We begin walking toward each other. From 50 feet, she says, “I’m just trying to learn. I was meeting two other people here, but they gave up before I did.” How could the fools leave? I say, “My body gave up on running long ago.” She says, “It’s hard on the knees. I feel it already.” She lifts her left leg and touches her knee. I say, “My knees weren’t a problem. My back gave out.”
From 20 feet away, she asks, “Is running even a good idea?” I still dream about running highs. I nod, “Oh, yes. Take it slow. And remember to stretch.”
From six feet away, she says, “I will.. Ah, there it is, she’s giving me another one of those smiles like she did before, a smile that says here we are, alone, together, in this moment.
***
Nearly six months have passed. I never saw her again. Perhaps wearing masks we didn’t recognize each other. The tulips left too soon. After the state’s mask mandate went into effect, I began reminding people who weren’t wearing one, but quickly stopped. One day I realized how much I loved seeing the maskless faces of happy people. As summer ended, kids went back to Zoom school. I still see dozens of regulars, but not everyone, every day. Sometimes, we speak words through our cloth masks, but mostly, we smile with eyes and gesture with hands. Now and then a stranger, often a teenage girl, reassures me, “You’re walking well today.”
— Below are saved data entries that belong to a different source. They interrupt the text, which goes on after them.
/-- Each QUERY is answered with one REPLY that carries the index and the data as they stand once the frame is accepted, and changes nothing else;
an index above its target's range gets a NAK RANGE. STATUS is answered in every mode, in LOADING from any port; the others in every mode but
LOADING (R25, R37 to R39, R53, R54, R75, R90, R110, R132, R137, R145, R158, R163). -/
def Obligations.QueriesReplyWithTheStateAsItStands : Prop :=
  ∀ (s : State) (p : Port) (index : BitVec 16) (count : Byte) (heard : State), s.Answers s heard p [] [] →
    let i := index.toNat
    let replies (c : Instr) (data : ReplyData) : Prop :=
      ∃ w : State, exec c s = .next w.settle ∧ s.Answers s w p [.reply index data] []
    let refused (c : Instr) : Prop := ∃ w : State, exec c s = .next w.settle ∧ s.Answers s w p [.nak 0x22#8 .range] []
    let active := activePosition s.entries
    let counters (q : Port) : List Nat :=
      [(heard.link q).accepted, (heard.link q).rejected, (s.record q).yieldsRefused, (s.record q).recallTimeouts]
    ((s.mode = .loading ∨ s.Supervises p) → replies (.queryStatus p index count)
      (.status
        { mode := s.mode, cause := s.restartCause, check := s.checkResult, frame := s.frameNumber, reference := s.reference
          target := s.target, storageNet := s.storageNet
          net := ∑ q : Port, if (s.config q).role = .cluster ∨ (s.config q).role = .storage then (s.record q).committed else 0
          exported := ∑ q : Port,
            if (s.config q).role = .cluster then max (s.record q).committed (s.config q).fallback
            else if (s.config q).role = .storage then max (s.record q).committed 0 else 0
          activePosition := active
          activePort := if active = 0 then none else (s.entries[active - 1]?).map Entry.port
          latched := s.complianceLatched })) ∧
    (s.mode ≠ .loading → s.Supervises p →
      (∀ q : Port, i = q.val → replies (.queryPort p index count) (.port (s.config q) (heard.record q))) ∧
      (12 ≤ i → refused (.queryPort p index count)) ∧
      (i ≤ 599 → replies (.queryHistory p index count) (.history s.ring[i]? s.ring[i + 1]?)) ∧
      (600 ≤ i → refused (.queryHistory p index count)) ∧
      (∀ c : ChannelIndex, i = c.val → replies (.queryChannel p index count) (.channel (s.channel c))) ∧
      (16 ≤ i → refused (.queryChannel p index count)) ∧
      (i = 0 → replies (.queryList p index count) (.list s.entries.length active (.default s.defaultProfile))) ∧
      (1 ≤ i → i ≤ 4 → ∀ e, s.entries[i - 1]? = some e →
        replies (.queryList p index count) (.list s.entries.length active (.entry e))) ∧
      (1 ≤ i → i ≤ 4 → s.entries.length < i → replies (.queryList p index count) (.list s.entries.length active .absent)) ∧
      (5 ≤ i → refused (.queryList p index count)) ∧
      (i = 0 → replies (.queryCounters p index count)
        (.counters
          ([s.excursions, s.windowConflicts, s.complianceEpisodes, s.holdingEntries] ++
            (List.finRange 16).map fun c => (s.channel c).missing))) ∧
      (i = 1 → replies (.queryCounters p index count)
        (.counters (counters 0 ++ counters 1 ++ counters 2 ++ counters 3 ++ counters 4 ++ counters 5))) ∧
      (i = 2 → replies (.queryCounters p index count)
        (.counters (counters 6 ++ counters 7 ++ counters 8 ++ counters 9 ++ counters 10 ++ counters 11))) ∧
      (3 ≤ i → refused (.queryCounters p index count)))

/-- CLEAR in every mode but LOADING. COUNTERS sets every counter of the part to 0, the sender's own frames-accepted counter among them; ALARMS
clears both alarms of the channel named, or of all for 255, and a channel from 16 to 254 is refused RANGE; NOTICES empties the sender's pending set.
Each is answered with an ACK once its effect is made, and changes nothing else (R71, R148, R161, R163). -/
def Obligations.ClearsActOnWhatTheyName : Prop :=
  ∀ (s : State) (p : Port) (channel : Byte), s.mode ≠ .loading → s.Supervises p →
    (∃ w : State, exec (.clearCounters p channel) s = .next w.settle ∧
      w = { s with
        excursions := 0, windowConflicts := 0, complianceEpisodes := 0, holdingEntries := 0
        channels := w.channels, records := w.records, links := w.links } ∧
      (∀ c, w.channel c = { s.channel c with missing := 0 }) ∧
      (∀ q, w.record q =
        { s.record q with
          yieldsRefused := 0, recallTimeouts := 0, silence := if q = p then 0 else (s.record q).silence }) ∧
      ∀ q, w.link q = { s.linkAfter p (only p [.ack 0x28#8 false false]) q with accepted := 0, rejected := 0 }) ∧
    ((channel.toNat ≤ 15 ∨ channel = 255#8) → ∃ w : State, exec (.clearAlarms p channel) s = .next w.settle ∧
      s.Answers { s with channels := w.channels } w p [.ack 0x28#8 false false] [] ∧
      ∀ c : ChannelIndex, w.channel c =
        if channel = 255#8 ∨ channel.toNat = c.val then { s.channel c with lowAlarm := false, highAlarm := false }
        else s.channel c) ∧
    (16 ≤ channel.toNat → channel ≠ 255#8 → ∃ w : State, exec (.clearAlarms p channel) s = .next w.settle ∧
      s.Answers s w p [.nak 0x28#8 .range] []) ∧
    ∃ w : State, exec (.clearNotices p channel) s = .next w.settle ∧
      w = { s with records := w.records, links := w.links } ∧
      (∀ q, w.record q = { s.record q with silence := if q = p then 0 else (s.record q).silence }) ∧
      ∀ q, w.link q =
        if q = p then { s.linkAfter p (only p [.ack 0x28#8 false false]) p with notices := [] } else s.link q

/-- MODE_RUN outside LOADING: in STANDBY the cross-checks decide: where they pass, ACK and PRIMING entry with all its effects; where one fails, it
becomes the check result and the answer is NAK CONFIG; in a running mode an ACK and nothing else. At PRIMING entry open access ends before
MODE_CHANGE is raised (R1, R2, R26, R57, R66, R91, R134, R140, R141, R142). -/
def Obligations.ModeRunEntersPrimingWhereTheChecksPass : Prop :=
  ∀ (s : State) (p : Port), s.Supervises p →
    (s.mode.running = true → ∃ w : State, exec (.modeRun p) s = .next w.settle ∧
      s.Answers s w p [.ack 0x27#8 false false] []) ∧
    (s.mode = .standby → s.inForce.crossCheck ≠ .passed → ∃ w : State, exec (.modeRun p) s = .next w.settle ∧
      s.Answers { s with checkResult := s.inForce.crossCheck } w p [.nak 0x27#8 .config] []) ∧
    (s.mode = .standby → s.inForce.crossCheck = .passed → ∃ w : State, exec (.modeRun p) s = .next w.settle ∧
      w = { s with
        mode := .priming, checkResult := .passed
        frameTimer := .running s.site.framePeriod, scanTimer := .running s.site.scanPeriod
        frameNumber := 0, primingCounter := 0, reference := 0, target := 0, storageNet := 0
        ring := [], windowBase := 1, sinceBase := 0, reseedPending := false, complianceLatched := false
        sweepStart := 0, sweepLfsr := if s.site.seed = 0 then 0x5A5A#16 else s.site.seed
        sweepOrder := sweepOrderOf s.site.sweepMode 0
        channels := w.channels, links := w.links, records := w.records } ∧
      (∀ c, w.channel c =
        if (s.channel c).state = .off then s.channel c
        else
          { s.channel c with
            state := .filling, skipCounter := 0, group := [], buffer := [], value := none, missingRun := 0, lossMark := false
            track := 0, ratio := 256 }) ∧
      (∀ q, w.record q =
        { s.record q with desired := none, silence := if q = p then 0 else (s.record q).silence }) ∧
      ∀ q, w.link q =
        let answered := s.linkAfter p (only p [.ack 0x27#8 false false]) q
        if (s.config q).role = .supervisor then answered.raise (.modeChange .standby .priming)
        else if s.openAccess = true then { answered with notices := [] } else answered)

/-- MODE_STANDBY outside LOADING: in a running mode ACK and STANDBY entry: both timers stopped, the scan ended, every pushed entry discarded, RELEASE
at fb/0 to each port that is not ABSENT, every record ABSENT at fb/0, LIST_CHANGE DISCARDED where entries were held, then MODE_CHANGE; the ring, the
channels, the governor's values and the counters are kept. In STANDBY an ACK and nothing else (R1, R2, R51, R57, R59, R91, R127, R129, R142). -/
def Obligations.ModeStandbyReleasesEveryPort : Prop :=
  ∀ (s : State) (p : Port), s.Supervises p →
    (s.mode = .standby → ∃ w : State, exec (.modeStandby p) s = .next w.settle ∧
      s.Answers s w p [.ack 0x27#8 false false] []) ∧
    (s.mode.running = true → ∃ w : State, exec (.modeStandby p) s = .next w.settle ∧
      w = { s with
        mode := .standby, frameTimer := .stopped, scanTimer := .stopped, scan := none, entries := []
        links := w.links, records := w.records } ∧
      (∀ q, w.record q =
        { s.record q with
          participation := .absent, committed := s.fbOrZero q, lastSent := none, outstanding := none, staged := none
          desired := none, cause := none, overrun := false, overrunRun := 0
          silence := if q = p then 0 else (s.record q).silence }) ∧
      ∀ q, w.link q =
        s.notified
          ((if s.entries = [] then [] else [.listChange .discarded none 0 0]) ++ [.modeChange s.mode .standby]) q
          (s.linkAfter p
            (fun q => only p [.ack 0x27#8 false false] q ++
              if (s.record q).participation = .absent then [] else [.limit .release (s.fbOrZero q) s.frameNumber]) q))

/-! ### Frame expiries -/

/-- Before its frame, an expiry advances the frame number in GOVERNING and HOLDING and brings each record's counts up to date: a recall that has
stood for the yield limit times out, and a silence count that reaches its limit takes the port into STALE by silence, whatever else it
was (R3, R81, R113, R114, R121). One PORT_STALE is noticed at every UP supervisory link for each entry into STALE, a timeout before the silence of the same
port, and no link changes otherwise (R131, R159). A count above its limit stays, the order of the ports is open, and a timeout may be raised after the
silence of another port (log entries 3, 16 and 21). -/
def Obligations.ExpiryAgesEveryRecord : Prop :=
  ∀ s : State, s.mode.running = true →
    let v := s.numberFrame.ageRecords
    let frame := if s.mode = .priming then s.frameNumber else s.frameNumber + 1
    let silence (p : Port) : Nat :=
      let r := s.record p
      if r.participation ≠ .absent ∧ r.silence < s.site.silenceLimit then r.silence + 1 else r.silence
    let timesOut (p : Port) : Prop :=
      s.mode ≠ .priming ∧ (s.record p).participation = .recalling ∧
        ∃ u, (s.record p).outstanding = some u ∧ s.site.yieldLimit ≤ (frame - u.firstSend).toNat
    let fallsSilent (p : Port) : Prop :=
      (s.record p).participation ≠ .absent ∧ ¬((s.record p).participation = .stale ∧ (s.record p).cause = some .silence) ∧
        s.site.silenceLimit ≤ silence p
    let counted (p : Port) : PortRecord :=
      { s.record p with
        silence := silence p
        reportAge := (s.record p).reportAge +
          if ((s.config p).role = .cluster ∨ (s.config p).role = .storage) ∧ (s.record p).reportAge < 65535 then 1 else 0 }
    let storageRaised (p : Port) : Int :=
      if (s.config p).role = .storage then max (s.record p).committed 0 else (s.record p).committed
    let timeouts (p : Port) : Nat := (s.record p).recallTimeouts + if (s.record p).recallTimeouts < 65535 then 1 else 0
    v = { s with frameNumber := frame, records := v.records, links := v.links, openChoices := v.openChoices } ∧
    (∀ p, ¬timesOut p → ¬fallsSilent p → v.record p = counted p ∧ s.portStaleEntries p = []) ∧
    (∀ p, timesOut p → ¬fallsSilent p → s.portStaleEntries p = [.portStale p .yieldTimeout (storageRaised p)] ∧ v.record p =
      { counted p with
        participation := .stale, cause := some .yieldTimeout, committed := storageRaised p, recallTimeouts := timeouts p }) ∧
    (∀ p, ¬timesOut p → fallsSilent p →
      s.portStaleEntries p = [.portStale p .silence (max (s.record p).committed (s.fbOrZero p))] ∧ v.record p =
      { counted p with
        participation := .stale, cause := some .silence, staged := none
        committed := max (s.record p).committed (s.fbOrZero p) }) ∧
    (∀ p, timesOut p → fallsSilent p →
      s.portStaleEntries p =
        [.portStale p .yieldTimeout (storageRaised p), .portStale p .silence (max (s.record p).committed (s.fbOrZero p))] ∧ v.record p =
      { counted p with
        participation := .stale, cause := some .silence, staged := none, recallTimeouts := timeouts p
        committed := max (s.record p).committed (s.fbOrZero p) }) ∧
    ∃ ns, s.StaleNotices ns ∧ ∀ q, v.link q = s.notified ns q (s.link q)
One recent Sunday, a masked walker stops me, recognizing me from the YMCA. He introduces his wife and mother-in-law. I recognize the Latinas as YMCA janitors. They’re still out of work because hardly anyone returned to the YMCA after its reopening. Mom says, “I’m home with the children, anyway.” Grandma says, “I’ll never go back.” We part, I linger in the rose garden, walk beneath a trellis, and duck back into the rose garden to avoid photobombing a Black couple’s engagement pictures. I turn too sharply and get caught by a tall rosebush.
Stepping away from their photoshoot, the woman presses her palm against my back, asking, “Are you okay?” as the man helps disentangle the thorns from my clothes as if solving a Rubik’s Cube. Freed, I apologize for getting in their way; the photographer says, “No, we got in your way.” I take one last look into their eyes, go on my way, return to my car, and cry.
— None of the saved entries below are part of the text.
/-! ### `State.mapRecords` -/

@[simp] theorem State.mapRecords_mode (s : State) (f : Port → PortRecord → PortRecord) : (s.mapRecords f).mode = s.mode := by simp only [State.mapRecords]
@[simp] theorem State.mapRecords_restartCause (s : State) (f : Port → PortRecord → PortRecord) : (s.mapRecords f).restartCause = s.restartCause := by simp only [State.mapRecords]
@[simp] theorem State.mapRecords_checkResult (s : State) (f : Port → PortRecord → PortRecord) : (s.mapRecords f).checkResult = s.checkResult := by simp only [State.mapRecords]
@[simp] theorem State.mapRecords_site (s : State) (f : Port → PortRecord → PortRecord) : (s.mapRecords f).site = s.site := by simp only [State.mapRecords]
@[simp] theorem State.mapRecords_portTable (s : State) (f : Port → PortRecord → PortRecord) : (s.mapRecords f).portTable = s.portTable := by simp only [State.mapRecords]
@[simp] theorem State.mapRecords_restartPending (s : State) (f : Port → PortRecord → PortRecord) : (s.mapRecords f).restartPending = s.restartPending := by simp only [State.mapRecords]
@[simp] theorem State.mapRecords_holdingEntries (s : State) (f : Port → PortRecord → PortRecord) : (s.mapRecords f).holdingEntries = s.holdingEntries := by simp only [State.mapRecords]
@[simp] theorem State.mapRecords_readProgress (s : State) (f : Port → PortRecord → PortRecord) : (s.mapRecords f).readProgress = s.readProgress := by simp only [State.mapRecords]
@[simp] theorem State.mapRecords_frameTimer (s : State) (f : Port → PortRecord → PortRecord) : (s.mapRecords f).frameTimer = s.frameTimer := by simp only [State.mapRecords]
@[simp] theorem State.mapRecords_frameNumber (s : State) (f : Port → PortRecord → PortRecord) : (s.mapRecords f).frameNumber = s.frameNumber := by simp only [State.mapRecords]
@[simp] theorem State.mapRecords_primingCounter (s : State) (f : Port → PortRecord → PortRecord) : (s.mapRecords f).primingCounter = s.primingCounter := by simp only [State.mapRecords]
@[simp] theorem State.mapRecords_reference (s : State) (f : Port → PortRecord → PortRecord) : (s.mapRecords f).reference = s.reference := by simp only [State.mapRecords]
@[simp] theorem State.mapRecords_target (s : State) (f : Port → PortRecord → PortRecord) : (s.mapRecords f).target = s.target := by simp only [State.mapRecords]
@[simp] theorem State.mapRecords_storageNet (s : State) (f : Port → PortRecord → PortRecord) : (s.mapRecords f).storageNet = s.storageNet := by simp only [State.mapRecords]
@[simp] theorem State.mapRecords_excursions (s : State) (f : Port → PortRecord → PortRecord) : (s.mapRecords f).excursions = s.excursions := by simp only [State.mapRecords]
@[simp] theorem State.mapRecords_windowConflicts (s : State) (f : Port → PortRecord → PortRecord) : (s.mapRecords f).windowConflicts = s.windowConflicts := by simp only [State.mapRecords]
@[simp] theorem State.mapRecords_ring (s : State) (f : Port → PortRecord → PortRecord) : (s.mapRecords f).ring = s.ring := by simp only [State.mapRecords]
@[simp] theorem State.mapRecords_windowBase (s : State) (f : Port → PortRecord → PortRecord) : (s.mapRecords f).windowBase = s.windowBase := by simp only [State.mapRecords]
@[simp] theorem State.mapRecords_sinceBase (s : State) (f : Port → PortRecord → PortRecord) : (s.mapRecords f).sinceBase = s.sinceBase := by simp only [State.mapRecords]
@[simp] theorem State.mapRecords_reseedPending (s : State) (f : Port → PortRecord → PortRecord) : (s.mapRecords f).reseedPending = s.reseedPending := by simp only [State.mapRecords]
@[simp] theorem State.mapRecords_complianceLatched (s : State) (f : Port → PortRecord → PortRecord) : (s.mapRecords f).complianceLatched = s.complianceLatched := by simp only [State.mapRecords]
@[simp] theorem State.mapRecords_complianceEpisodes (s : State) (f : Port → PortRecord → PortRecord) : (s.mapRecords f).complianceEpisodes = s.complianceEpisodes := by simp only [State.mapRecords]
@[simp] theorem State.mapRecords_defaultProfile (s : State) (f : Port → PortRecord → PortRecord) : (s.mapRecords f).defaultProfile = s.defaultProfile := by simp only [State.mapRecords]
@[simp] theorem State.mapRecords_entries (s : State) (f : Port → PortRecord → PortRecord) : (s.mapRecords f).entries = s.entries := by simp only [State.mapRecords]
@[simp] theorem State.mapRecords_scanTimer (s : State) (f : Port → PortRecord → PortRecord) : (s.mapRecords f).scanTimer = s.scanTimer := by simp only [State.mapRecords]
@[simp] theorem State.mapRecords_scan (s : State) (f : Port → PortRecord → PortRecord) : (s.mapRecords f).scan = s.scan := by simp only [State.mapRecords]
@[simp] theorem State.mapRecords_channels (s : State) (f : Port → PortRecord → PortRecord) : (s.mapRecords f).channels = s.channels := by simp only [State.mapRecords]
@[simp] theorem State.mapRecords_sweepStart (s : State) (f : Port → PortRecord → PortRecord) : (s.mapRecords f).sweepStart = s.sweepStart := by simp only [State.mapRecords]
@[simp] theorem State.mapRecords_sweepLfsr (s : State) (f : Port → PortRecord → PortRecord) : (s.mapRecords f).sweepLfsr = s.sweepLfsr := by simp only [State.mapRecords]
@[simp] theorem State.mapRecords_sweepOrder (s : State) (f : Port → PortRecord → PortRecord) : (s.mapRecords f).sweepOrder = s.sweepOrder := by simp only [State.mapRecords]
@[simp] theorem State.mapRecords_links (s : State) (f : Port → PortRecord → PortRecord) : (s.mapRecords f).links = s.links := by simp only [State.mapRecords]
@[simp] theorem State.mapRecords_openChoices (s : State) (f : Port → PortRecord → PortRecord) : (s.mapRecords f).openChoices = s.openChoices := by simp only [State.mapRecords]
@[simp] theorem State.mapRecords_pending (s : State) (f : Port → PortRecord → PortRecord) : (s.mapRecords f).pending = s.pending := by simp only [State.mapRecords]
@[simp] theorem State.mapRecords_config (s : State) (f : Port → PortRecord → PortRecord) (q : Port) : (s.mapRecords f).config q = s.config q := by simp only [State.mapRecords, State.config]
@[simp] theorem State.mapRecords_link (s : State) (f : Port → PortRecord → PortRecord) (q : Port) : (s.mapRecords f).link q = s.link q := by simp only [State.mapRecords, State.link]
@[simp] theorem State.mapRecords_channel (s : State) (f : Port → PortRecord → PortRecord) (q : ChannelIndex) : (s.mapRecords f).channel q = s.channel q := by simp only [State.mapRecords, State.channel]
This makeshift community I’ve found is more diverse than any I’ve ever known. Living in one of the most diverse counties in the country, that should come as no surprise. But work was predominantly White. The YMCA I experienced was predominantly White, male, older. The park, however, is predominantly nothing, it’s everything. I thank my lucky stars the pandemic brought us together to find and nourish this new community in the People’s Park.